▸ **Brief**
Using the records below, write out again exactly the lines that begin at the line containing "t.cores[c].spad = s.cores[c].spad" and end at the line containing "t.cores[c].streams = s.cores[c].streams", and no other lines.

== Task material

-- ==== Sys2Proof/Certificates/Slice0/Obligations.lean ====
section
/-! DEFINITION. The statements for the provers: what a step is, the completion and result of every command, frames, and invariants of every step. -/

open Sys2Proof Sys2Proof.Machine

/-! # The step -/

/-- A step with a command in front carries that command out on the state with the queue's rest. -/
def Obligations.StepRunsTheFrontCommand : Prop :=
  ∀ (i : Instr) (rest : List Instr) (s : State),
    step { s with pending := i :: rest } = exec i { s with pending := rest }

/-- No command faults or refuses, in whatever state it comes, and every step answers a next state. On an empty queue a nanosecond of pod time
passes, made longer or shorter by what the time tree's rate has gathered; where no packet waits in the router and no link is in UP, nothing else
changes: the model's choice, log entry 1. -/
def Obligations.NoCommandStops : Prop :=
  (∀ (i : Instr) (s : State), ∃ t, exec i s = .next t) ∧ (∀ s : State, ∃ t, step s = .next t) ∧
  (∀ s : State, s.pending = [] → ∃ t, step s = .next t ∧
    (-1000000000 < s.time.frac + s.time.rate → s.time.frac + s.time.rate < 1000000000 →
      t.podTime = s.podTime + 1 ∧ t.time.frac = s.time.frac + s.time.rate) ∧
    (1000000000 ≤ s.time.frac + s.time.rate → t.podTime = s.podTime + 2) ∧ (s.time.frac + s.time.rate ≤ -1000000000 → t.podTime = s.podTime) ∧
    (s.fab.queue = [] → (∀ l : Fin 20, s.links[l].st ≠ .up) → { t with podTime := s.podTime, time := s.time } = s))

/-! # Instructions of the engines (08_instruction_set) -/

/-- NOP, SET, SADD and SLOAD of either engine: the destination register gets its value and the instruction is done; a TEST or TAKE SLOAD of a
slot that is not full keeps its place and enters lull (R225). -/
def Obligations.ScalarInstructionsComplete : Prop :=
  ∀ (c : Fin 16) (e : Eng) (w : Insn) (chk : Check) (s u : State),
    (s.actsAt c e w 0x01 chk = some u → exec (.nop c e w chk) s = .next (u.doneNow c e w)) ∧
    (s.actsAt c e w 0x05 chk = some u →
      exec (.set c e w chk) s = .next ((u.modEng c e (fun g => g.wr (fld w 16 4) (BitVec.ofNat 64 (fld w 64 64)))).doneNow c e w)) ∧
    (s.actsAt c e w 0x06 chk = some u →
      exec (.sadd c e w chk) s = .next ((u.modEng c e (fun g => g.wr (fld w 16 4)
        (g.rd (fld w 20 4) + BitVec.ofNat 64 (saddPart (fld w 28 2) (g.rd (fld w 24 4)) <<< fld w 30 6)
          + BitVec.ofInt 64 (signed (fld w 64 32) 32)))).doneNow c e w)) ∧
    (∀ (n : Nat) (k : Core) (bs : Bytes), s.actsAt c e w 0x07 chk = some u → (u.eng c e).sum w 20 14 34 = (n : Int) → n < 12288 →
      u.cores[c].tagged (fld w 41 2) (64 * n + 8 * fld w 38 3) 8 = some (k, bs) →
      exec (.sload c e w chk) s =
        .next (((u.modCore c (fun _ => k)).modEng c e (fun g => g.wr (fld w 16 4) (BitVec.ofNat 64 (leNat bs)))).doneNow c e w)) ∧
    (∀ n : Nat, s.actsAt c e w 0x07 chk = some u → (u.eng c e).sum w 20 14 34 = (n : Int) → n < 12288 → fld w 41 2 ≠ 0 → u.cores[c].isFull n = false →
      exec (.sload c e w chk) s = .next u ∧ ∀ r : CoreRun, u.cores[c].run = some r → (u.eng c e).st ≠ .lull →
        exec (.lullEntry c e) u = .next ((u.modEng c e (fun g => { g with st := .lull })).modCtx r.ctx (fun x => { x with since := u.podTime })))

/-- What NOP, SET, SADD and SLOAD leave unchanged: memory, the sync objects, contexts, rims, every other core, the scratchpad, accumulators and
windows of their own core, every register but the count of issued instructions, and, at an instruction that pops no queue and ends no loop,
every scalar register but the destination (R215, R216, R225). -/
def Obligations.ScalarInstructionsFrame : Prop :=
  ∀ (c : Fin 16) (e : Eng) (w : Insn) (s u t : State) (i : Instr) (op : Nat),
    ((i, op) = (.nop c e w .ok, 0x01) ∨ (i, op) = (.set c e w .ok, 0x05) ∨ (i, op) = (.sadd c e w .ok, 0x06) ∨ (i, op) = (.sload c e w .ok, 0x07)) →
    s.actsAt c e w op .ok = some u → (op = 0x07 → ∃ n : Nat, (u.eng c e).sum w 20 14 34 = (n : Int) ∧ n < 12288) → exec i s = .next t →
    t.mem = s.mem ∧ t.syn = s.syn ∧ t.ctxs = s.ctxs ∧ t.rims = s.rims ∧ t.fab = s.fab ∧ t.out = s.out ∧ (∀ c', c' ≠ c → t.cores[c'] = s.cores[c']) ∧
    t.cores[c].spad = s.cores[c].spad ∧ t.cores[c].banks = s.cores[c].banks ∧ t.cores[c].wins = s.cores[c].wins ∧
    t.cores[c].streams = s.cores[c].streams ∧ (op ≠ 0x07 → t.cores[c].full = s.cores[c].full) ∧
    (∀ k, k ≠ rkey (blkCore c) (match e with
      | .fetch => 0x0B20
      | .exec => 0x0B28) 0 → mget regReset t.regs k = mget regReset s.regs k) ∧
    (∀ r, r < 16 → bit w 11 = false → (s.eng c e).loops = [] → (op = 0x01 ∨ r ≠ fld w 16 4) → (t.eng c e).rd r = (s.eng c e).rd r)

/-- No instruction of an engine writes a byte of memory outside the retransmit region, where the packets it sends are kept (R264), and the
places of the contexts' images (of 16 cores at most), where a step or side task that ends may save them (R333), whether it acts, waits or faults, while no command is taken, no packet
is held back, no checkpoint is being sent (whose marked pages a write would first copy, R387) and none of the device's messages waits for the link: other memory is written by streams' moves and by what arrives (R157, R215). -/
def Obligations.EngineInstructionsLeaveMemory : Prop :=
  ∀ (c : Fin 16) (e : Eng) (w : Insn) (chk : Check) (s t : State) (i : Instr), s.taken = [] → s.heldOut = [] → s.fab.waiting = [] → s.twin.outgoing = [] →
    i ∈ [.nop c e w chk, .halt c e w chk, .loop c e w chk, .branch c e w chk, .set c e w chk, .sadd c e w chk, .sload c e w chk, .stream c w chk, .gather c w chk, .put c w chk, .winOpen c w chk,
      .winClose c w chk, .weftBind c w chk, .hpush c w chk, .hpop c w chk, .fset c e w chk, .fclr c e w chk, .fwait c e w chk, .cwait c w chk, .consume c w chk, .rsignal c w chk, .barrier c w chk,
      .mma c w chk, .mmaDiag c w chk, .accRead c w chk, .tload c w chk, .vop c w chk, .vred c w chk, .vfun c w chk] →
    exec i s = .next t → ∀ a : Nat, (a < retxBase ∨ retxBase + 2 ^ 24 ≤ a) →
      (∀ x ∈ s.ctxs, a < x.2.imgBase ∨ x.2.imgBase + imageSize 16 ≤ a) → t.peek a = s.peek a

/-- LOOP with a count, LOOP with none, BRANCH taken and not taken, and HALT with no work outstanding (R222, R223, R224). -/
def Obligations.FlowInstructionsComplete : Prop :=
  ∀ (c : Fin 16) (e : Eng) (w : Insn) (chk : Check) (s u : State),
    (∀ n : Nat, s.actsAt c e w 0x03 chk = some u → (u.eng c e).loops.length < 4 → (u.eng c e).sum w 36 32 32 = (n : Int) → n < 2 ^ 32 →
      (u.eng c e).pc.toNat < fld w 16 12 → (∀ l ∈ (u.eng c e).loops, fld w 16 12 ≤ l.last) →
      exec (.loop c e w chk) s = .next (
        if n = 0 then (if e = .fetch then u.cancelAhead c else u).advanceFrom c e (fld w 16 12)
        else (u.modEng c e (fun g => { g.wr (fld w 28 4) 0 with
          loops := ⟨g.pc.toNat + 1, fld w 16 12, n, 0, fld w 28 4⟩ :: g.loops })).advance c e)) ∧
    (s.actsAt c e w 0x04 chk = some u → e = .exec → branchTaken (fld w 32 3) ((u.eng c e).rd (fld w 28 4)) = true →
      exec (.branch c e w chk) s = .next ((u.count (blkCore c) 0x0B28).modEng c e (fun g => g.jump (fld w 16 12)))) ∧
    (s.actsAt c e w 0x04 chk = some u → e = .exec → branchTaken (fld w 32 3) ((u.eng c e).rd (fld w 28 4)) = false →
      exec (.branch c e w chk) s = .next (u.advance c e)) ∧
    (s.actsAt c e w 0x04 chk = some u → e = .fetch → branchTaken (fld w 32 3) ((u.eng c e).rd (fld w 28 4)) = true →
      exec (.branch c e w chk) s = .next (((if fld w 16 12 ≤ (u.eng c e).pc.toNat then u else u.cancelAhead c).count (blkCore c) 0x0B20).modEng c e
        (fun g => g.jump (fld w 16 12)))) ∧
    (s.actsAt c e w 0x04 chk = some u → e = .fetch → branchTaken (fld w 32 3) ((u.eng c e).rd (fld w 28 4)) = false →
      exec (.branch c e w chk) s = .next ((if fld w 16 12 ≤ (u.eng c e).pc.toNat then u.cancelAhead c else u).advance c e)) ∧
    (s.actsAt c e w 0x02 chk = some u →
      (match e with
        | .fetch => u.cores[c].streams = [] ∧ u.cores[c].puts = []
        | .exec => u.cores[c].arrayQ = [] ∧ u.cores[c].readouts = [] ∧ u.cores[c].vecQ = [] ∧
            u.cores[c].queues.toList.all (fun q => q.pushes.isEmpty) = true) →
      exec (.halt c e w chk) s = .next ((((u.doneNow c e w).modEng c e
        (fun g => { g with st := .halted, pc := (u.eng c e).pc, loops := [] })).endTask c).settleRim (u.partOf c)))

====
== Task material

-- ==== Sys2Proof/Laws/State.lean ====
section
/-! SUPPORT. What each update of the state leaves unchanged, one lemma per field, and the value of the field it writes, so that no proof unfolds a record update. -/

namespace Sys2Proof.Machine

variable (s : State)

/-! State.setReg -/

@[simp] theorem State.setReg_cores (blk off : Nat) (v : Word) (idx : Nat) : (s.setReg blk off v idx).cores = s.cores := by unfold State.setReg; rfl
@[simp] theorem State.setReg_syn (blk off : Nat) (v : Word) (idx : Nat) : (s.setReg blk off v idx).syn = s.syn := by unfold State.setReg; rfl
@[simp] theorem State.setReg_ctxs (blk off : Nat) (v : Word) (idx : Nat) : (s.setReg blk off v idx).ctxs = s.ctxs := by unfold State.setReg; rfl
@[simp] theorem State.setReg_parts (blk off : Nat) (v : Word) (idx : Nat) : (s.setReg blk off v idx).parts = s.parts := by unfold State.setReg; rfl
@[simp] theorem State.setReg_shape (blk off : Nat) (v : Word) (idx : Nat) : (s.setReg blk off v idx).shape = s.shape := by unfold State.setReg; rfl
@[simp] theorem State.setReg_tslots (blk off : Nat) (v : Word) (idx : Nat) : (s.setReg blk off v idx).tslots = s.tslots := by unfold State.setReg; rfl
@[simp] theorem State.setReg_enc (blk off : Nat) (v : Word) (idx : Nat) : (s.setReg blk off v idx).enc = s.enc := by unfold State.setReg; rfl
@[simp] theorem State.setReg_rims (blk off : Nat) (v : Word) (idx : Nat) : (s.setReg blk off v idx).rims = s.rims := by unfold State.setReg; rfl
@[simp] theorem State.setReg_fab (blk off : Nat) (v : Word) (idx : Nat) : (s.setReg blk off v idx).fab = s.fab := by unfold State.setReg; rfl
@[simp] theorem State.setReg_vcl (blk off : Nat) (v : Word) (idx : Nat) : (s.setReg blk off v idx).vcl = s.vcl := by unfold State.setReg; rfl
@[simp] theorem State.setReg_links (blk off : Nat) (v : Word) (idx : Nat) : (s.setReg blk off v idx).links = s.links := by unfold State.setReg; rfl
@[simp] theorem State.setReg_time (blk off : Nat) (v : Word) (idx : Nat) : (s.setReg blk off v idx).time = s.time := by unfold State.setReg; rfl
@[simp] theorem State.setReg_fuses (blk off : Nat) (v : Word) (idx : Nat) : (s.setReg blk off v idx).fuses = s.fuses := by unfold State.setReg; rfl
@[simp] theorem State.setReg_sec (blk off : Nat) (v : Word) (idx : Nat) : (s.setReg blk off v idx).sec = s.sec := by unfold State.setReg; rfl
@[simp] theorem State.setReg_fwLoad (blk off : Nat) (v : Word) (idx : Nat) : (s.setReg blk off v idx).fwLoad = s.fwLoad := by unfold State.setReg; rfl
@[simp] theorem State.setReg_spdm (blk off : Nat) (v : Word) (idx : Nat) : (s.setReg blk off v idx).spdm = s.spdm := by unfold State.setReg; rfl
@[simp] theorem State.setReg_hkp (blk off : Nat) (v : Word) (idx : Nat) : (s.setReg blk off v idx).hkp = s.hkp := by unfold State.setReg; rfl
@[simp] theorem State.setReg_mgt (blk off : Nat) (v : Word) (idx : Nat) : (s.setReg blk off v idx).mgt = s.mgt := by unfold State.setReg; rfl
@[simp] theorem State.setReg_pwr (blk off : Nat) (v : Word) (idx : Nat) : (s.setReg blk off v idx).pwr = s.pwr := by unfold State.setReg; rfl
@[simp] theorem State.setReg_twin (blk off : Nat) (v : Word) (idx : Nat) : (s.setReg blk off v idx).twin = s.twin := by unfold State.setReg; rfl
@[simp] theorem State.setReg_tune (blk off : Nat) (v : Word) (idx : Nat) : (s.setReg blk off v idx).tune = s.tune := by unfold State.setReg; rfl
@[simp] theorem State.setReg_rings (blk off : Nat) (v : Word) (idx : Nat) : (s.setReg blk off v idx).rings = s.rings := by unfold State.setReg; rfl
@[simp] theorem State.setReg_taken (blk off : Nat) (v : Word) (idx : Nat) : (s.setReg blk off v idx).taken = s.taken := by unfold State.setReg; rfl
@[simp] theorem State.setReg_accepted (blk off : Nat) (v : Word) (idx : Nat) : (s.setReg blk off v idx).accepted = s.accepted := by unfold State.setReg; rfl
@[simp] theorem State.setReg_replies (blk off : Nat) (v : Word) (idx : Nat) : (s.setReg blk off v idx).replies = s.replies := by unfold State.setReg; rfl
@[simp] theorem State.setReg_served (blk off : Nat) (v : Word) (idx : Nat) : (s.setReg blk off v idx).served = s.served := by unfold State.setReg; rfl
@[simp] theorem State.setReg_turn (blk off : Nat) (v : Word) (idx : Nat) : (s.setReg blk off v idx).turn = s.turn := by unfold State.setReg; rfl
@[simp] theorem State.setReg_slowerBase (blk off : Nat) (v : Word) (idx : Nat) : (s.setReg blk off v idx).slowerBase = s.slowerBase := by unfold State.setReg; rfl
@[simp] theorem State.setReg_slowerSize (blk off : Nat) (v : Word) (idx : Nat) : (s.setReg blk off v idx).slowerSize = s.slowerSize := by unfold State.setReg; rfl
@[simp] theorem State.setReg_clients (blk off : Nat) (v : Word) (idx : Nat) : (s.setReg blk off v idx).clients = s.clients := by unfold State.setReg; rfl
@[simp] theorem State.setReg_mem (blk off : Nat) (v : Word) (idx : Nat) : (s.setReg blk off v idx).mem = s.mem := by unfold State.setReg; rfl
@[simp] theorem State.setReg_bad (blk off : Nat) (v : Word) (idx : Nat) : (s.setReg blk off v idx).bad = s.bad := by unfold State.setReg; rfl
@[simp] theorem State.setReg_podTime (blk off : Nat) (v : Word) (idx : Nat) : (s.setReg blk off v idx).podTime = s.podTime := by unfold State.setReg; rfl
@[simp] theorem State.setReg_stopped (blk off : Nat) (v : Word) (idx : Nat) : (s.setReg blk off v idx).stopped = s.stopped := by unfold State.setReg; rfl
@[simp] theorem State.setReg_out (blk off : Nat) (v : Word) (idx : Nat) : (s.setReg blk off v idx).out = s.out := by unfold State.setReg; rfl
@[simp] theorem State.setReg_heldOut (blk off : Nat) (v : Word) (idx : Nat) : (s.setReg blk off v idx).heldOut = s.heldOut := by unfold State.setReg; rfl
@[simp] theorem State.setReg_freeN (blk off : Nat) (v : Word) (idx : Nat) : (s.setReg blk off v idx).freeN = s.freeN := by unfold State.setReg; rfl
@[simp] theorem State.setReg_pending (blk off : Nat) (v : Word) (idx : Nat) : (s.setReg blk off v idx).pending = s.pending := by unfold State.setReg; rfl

====

▸ **Solution to the problem**
    t.cores[c].spad = s.cores[c].spad ∧ t.cores[c].banks = s.cores[c].banks ∧ t.cores[c].wins = s.cores[c].wins ∧
    t.cores[c].streams = s.cores[c].streams ∧ (op ≠ 0x07 → t.cores[c].full = s.cores[c].full) ∧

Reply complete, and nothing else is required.